== Segment start ==

/-- Emptying a lane twice is emptying it once. -/
theorem emptied_twice (u : LaneUnit) : u.emptied.emptied = u.emptied := by
  obtain ⟨hq, hp⟩ : u.emptied.queue = [] ∧ u.emptied.phase ≠ .extend := by simp [LaneUnit.emptied]
  have hx : ∀ v : LaneUnit, v.queue = [] → v.phase ≠ .extend →
      { v with state := v.exitState }.exitState = v.exitState := by
    intro v h1 h2
    rcases hs : v.state with _ | _ | t | _ | _ <;> try simp [LaneUnit.exitState, hs, h1, h2]
    cases t <;> simp [ClosingTarget.state]
  have hc : ({ u.emptied with queue := [] } : LaneUnit).cutShort = u.emptied := by
    have he : ({ u.emptied with queue := [] } : LaneUnit) = u.emptied := by
      cases h : u.emptied; simp_all
    rw [he, LaneUnit.cutShort, if_neg hp]
  conv_lhs => rw [LaneUnit.emptied]
  rw [hc]
  have hu : u.emptied.exitState = u.emptied.state := by
    have := hx ({ u with queue := [] } : LaneUnit).cutShort (by simp) (by simp)
    exact this
  rw [hu]

/-- SOFT_RESET TRACK and CONFIG empty every lane, whether or not an item was tracked (R130, R135). -/
theorem clearTracks_lane (s : State) (l : LaneId) :
    (clearTracks s).lane l = (s.lane l).emptied := by
  have h : (clearTracks s).lane l = (forLanes emptyLane (purge s)).lane l :=
    lane_congr (by simp [clearTracks, dropPrevTrail]) l
  rw [h, forLanes_lane emptyLane (fun _ u => u.emptied) (fun l t m => emptyLane_lane l m t),
    purge_lane]
  split
  · rfl
  · exact emptied_twice _

/-- SOFT_RESET TRACK and CONFIG leave tracking and the link as the purge does (R69, R185). -/
theorem clearTracks_frame (s : State) :
    (clearTracks s).tracking = (purge s).tracking ∧ (clearTracks s).link = (purge s).link := by
  simpa [clearTracks, dropPrevTrail] using emptyLanes_frame (purge s)

/-- A purge retires every record and drops every fence (R69, R141). -/
theorem purge_tracking (s : State) : (purge s).tracking = s.purgedTracking := by
  rw [purge, abortFences, setLink_tracking, setTracking_tracking]
  split
  · rename_i h; simp [State.purgedTracking, h]
  · rw [(emptyLanes_frame _).1]; rfl

/-- A purge queues the FATE reports and the ABORTED replies (R69, R141). -/
theorem purge_link (s : State) : (purge s).link = s.purgedLink := by
  rw [purge, abortFences, setLink_link]
  split
  · rename_i h; simp [State.purgedLink, h]; intro a _; rfl
  · rw [(emptyLanes_frame _).1, (emptyLanes_frame _).2]; rfl

end Sys2Proof.Machine
end

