-- ==== Sys2Proof/Tests/Slice0.lean ====
section
/-! SUPPORT. Tests on fixed values: the checks of well-formedness, what each row does on a small state, and
for each obligation a state and operands that meet its hypotheses, clause by clause. -/

open Sys2Proof Sys2Proof.Machine

-- One theorem at a time: a worker thread that waits for the kernel keeps its stack.
set_option Elab.async false

namespace Sys2Proof.Tests

/-! ## Small states -/

/-- A command frame with tag 0x11. -/
def frameOf (kind : Byte) (payload : List Byte) : Frame := { kind, tag := 0x11, payload }

/-- The state with one command frame in the command queue. -/
def ready (kind : Byte) (payload : List Byte) (s : State) : State :=
  { s with link := { s.link with commands := [frameOf kind payload] } }

/-- That frame may be taken. -/
theorem ready_isReady (kind : Byte) (payload : List Byte) (s : State) (h1 : s.resetHold = none)
    (h2 : s.link.replies.length + s.tracking.fences.length < 8) :
    (ready kind payload s).Ready (frameOf kind payload) := ⟨h1, h2, rfl⟩

/-- The state after a command. -/
def after (c : Instr) (s : State) : State :=
  match exec c s with
  | .next t => t
  | .fault _ => s
  | .refused _ => s

/-- The status and fields of the last reply. -/
def lastReply (s : State) : Option (Status × List Byte) :=
  s.link.replies.getLast?.map fun r => (r.status, r.fields)

/-- What a command frame is answered. -/
def answer (c : Instr) (kind : Byte) (payload : List Byte) (s : State) : Option (Status × List Byte) :=
  lastReply (after c (ready kind payload s))

def inBelt (b : BeltState) (s : State) : State := { s with belt := { s.belt with state := b } }

def atCount (c : Word) (s : State) : State := { s with position := { s.position with count := c } }

def inMeasurement (m : Measurement) (s : State) : State :=
  { s with induction := { s.induction with measurement := m } }

def inLane (l : LaneId) (f : LaneUnit → LaneUnit) (s : State) : State := s.withLane l (f (s.lane l))

def inSource (f : FaultSource) (g : SourceState → SourceState) (s : State) : State :=
  s.withSource f (g (s.source f))

def latched (f : FaultSource) (s : State) : State :=
  { inSource f (fun x => { x with latched := true, count := 1 }) s with
    faults := { (inSource f (fun x => { x with latched := true, count := 1 }) s).faults with
      first := some f } }

/-- A level at an input, accepted and still standing there. -/
def accepted (i : SensorInput) (s : State) : State :=
  s.withSensor i { raw := true, accepted := true, candidate := none }

/-- A level at an input that differs from the accepted one, held since `stamp`. -/
def standing (i : SensorInput) (stamp : Word) (held : Nat) (due : Bool) (s : State) : State :=
  s.withSensor i { s.sensor i with candidate := some { stamp, held, due } }

/-- A WAITING record: its lead 1000, its decision point 5000, its run-out point 1,001,000. -/
def record (item : Nat) : Record :=
  { item, lead := 1000, length := 300, shortGap := false, decisionPoint := 5000,
    runoutPoint := 1001000, decisionDue := false, key := none, directLane := none,
    state := .waiting, decisionNumber := none, lane := none, reason := none, route := none,
    firePos := none, fate := none, confirmOffset := none, decisionArm := .armed, runoutArm := .off }

/-- A RESERVED entry: it fires at 7000, its window is 7100 to 7400. -/
def entry (item : Nat) : Entry :=
  { item, diverting := false, firePos := 7000, openPos := 7100, closePos := 7400,
    fireArm := .armed, closeArm := .off }

/-- A DIVERTING entry. -/
def fired (item : Nat) : Entry :=
  { entry item with diverting := true, fireArm := .off, closeArm := .armed }

/-- A lane geometry with every field in range. -/
def geometry : Geometry :=
  { fireDistance := 6000, dwell := 200, retractTime := 20, settleTime := 10, pitch := 500,
    confirmOpen := 100, confirmClose := 400, fullDelay := 500, jamTime := 0 }

/-- An ENABLED lane with that geometry. -/
def enabled (u : LaneUnit) : LaneUnit :=
  { u with state := .enabled, configured := true, geometry := geometry }

/-- The part after reset with lane 3 ENABLED and configured. -/
def laneUp : State := inLane 3 enabled .reset

/-- One tracked record. -/
def tracking (r : Record) (s : State) : State := s.withList [r]

/-- A valid, unlocked route entry of one key under plan 0, to lane 3. -/
def route (key : Key) : RouteEntry :=
  { valid := true, key, mask := 0, plan := 0, allPlans := false, target := .lane 3,
    locked := false, hits := 0 }

/-- Every entry valid, each with a key of its own. -/
def fullTable (locked : Bool) : RouteTable :=
  { RouteTable.reset with
    entries := Vector.ofFn fun i => { route (BitVec.ofNat 24 i.val) with locked := locked } }

def inRoutes (t : RouteTable) (s : State) : State := { s with routes := t }

/-- A line configuration other than the one after reset, and the payload that spells it. -/
def otherLine : LineConfig := { LineConfig.reset with runout := 50000, minGap := 200, reserve := 4 }

/-! ## Well-formedness -/

theorem test_wf_decision_item_zero : (Instr.decisionTrigger 0).wf = false := by decide
theorem test_wf_decision_item_high : (Instr.decisionTrigger 65536).wf = false := by decide
theorem test_wf_runout_item_zero : (Instr.runoutTrigger 0).wf = false := by decide
theorem test_wf_runout_item_high : (Instr.runoutTrigger 65536).wf = false := by decide
theorem test_wf_items_in_range :
    (Instr.decisionTrigger 1).wf = true ∧ (Instr.runoutTrigger 65535).wf = true ∧
      Instr.status.wf = true := by decide

/-- No row of the table has bits, so a word spells no command and leaves the queue alone. -/
theorem test_decodeTableWord_none :
    decodeTableWord 8 0x01 = none ∧ State.reset.withFetchWord 8 0x01 = State.reset := by
  constructor <;> rfl

/-! ## The queue of commands -/

theorem test_step_takes_the_front :
    (match step { State.reset with pending := [.beltTick, .identify] } with
      | .next t => (t.pending, t.belt.standstillTimer)
      | _ => ([], 0)) = ([.identify], 1) := by decide

theorem test_step_idles :
    (match step State.reset with | .next t => decide (t = State.reset) | _ => false) = true := by
  decide +kernel

theorem test_witness_StepRunsFrontCommand : State.reset.pending = [] := by decide

/-! ## Reset -/

theorem test_powerOn_holds_reset :
    (after .powerOn .reset).resetHold = some .powerOn ∧
      (after .powerOn .reset).brakePin = true ∧ (after .powerOn .reset).atnPin = true := by decide

theorem test_hold_makes_the_polarity_active_low :
    (after .resetAssert { State.reset with events := { EventUnit.reset with
      activeHigh := true } }).events.activeHigh = false := by decide

theorem test_resetAssert_keeps_the_cause :
    (after .resetAssert .reset).resetHold = some .pin ∧
      (after .resetAssert (after .powerOn .reset)).resetHold = some .powerOn := by decide

theorem test_resetEnd_gives_the_reset_state :
    after (.resetEnd false) (after .powerOn .reset) = State.reset := by decide +kernel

== Segment end ==

YOUR TASK:
With the first line being the one containing "rw [he, LaneUnit.cutShort, if_neg hp]" and the last line the one containing "(R69, R185). -/", transcribe exactly the lines above that fall in that range.

TASK RESULT:
    rw [he, LaneUnit.cutShort, if_neg hp]
  conv_lhs => rw [LaneUnit.emptied]
  rw [hc]
  have hu : u.emptied.exitState = u.emptied.state := by
    have := hx ({ u with queue := [] } : LaneUnit).cutShort (by simp) (by simp)
    exact this
  rw [hu]

/-- SOFT_RESET TRACK and CONFIG empty every lane, whether or not an item was tracked (R130, R135). -/
theorem clearTracks_lane (s : State) (l : LaneId) :
    (clearTracks s).lane l = (s.lane l).emptied := by
  have h : (clearTracks s).lane l = (forLanes emptyLane (purge s)).lane l :=
    lane_congr (by simp [clearTracks, dropPrevTrail]) l
  rw [h, forLanes_lane emptyLane (fun _ u => u.emptied) (fun l t m => emptyLane_lane l m t),
    purge_lane]
  split
  · rfl
  · exact emptied_twice _

/-- SOFT_RESET TRACK and CONFIG leave tracking and the link as the purge does (R69, R185). -/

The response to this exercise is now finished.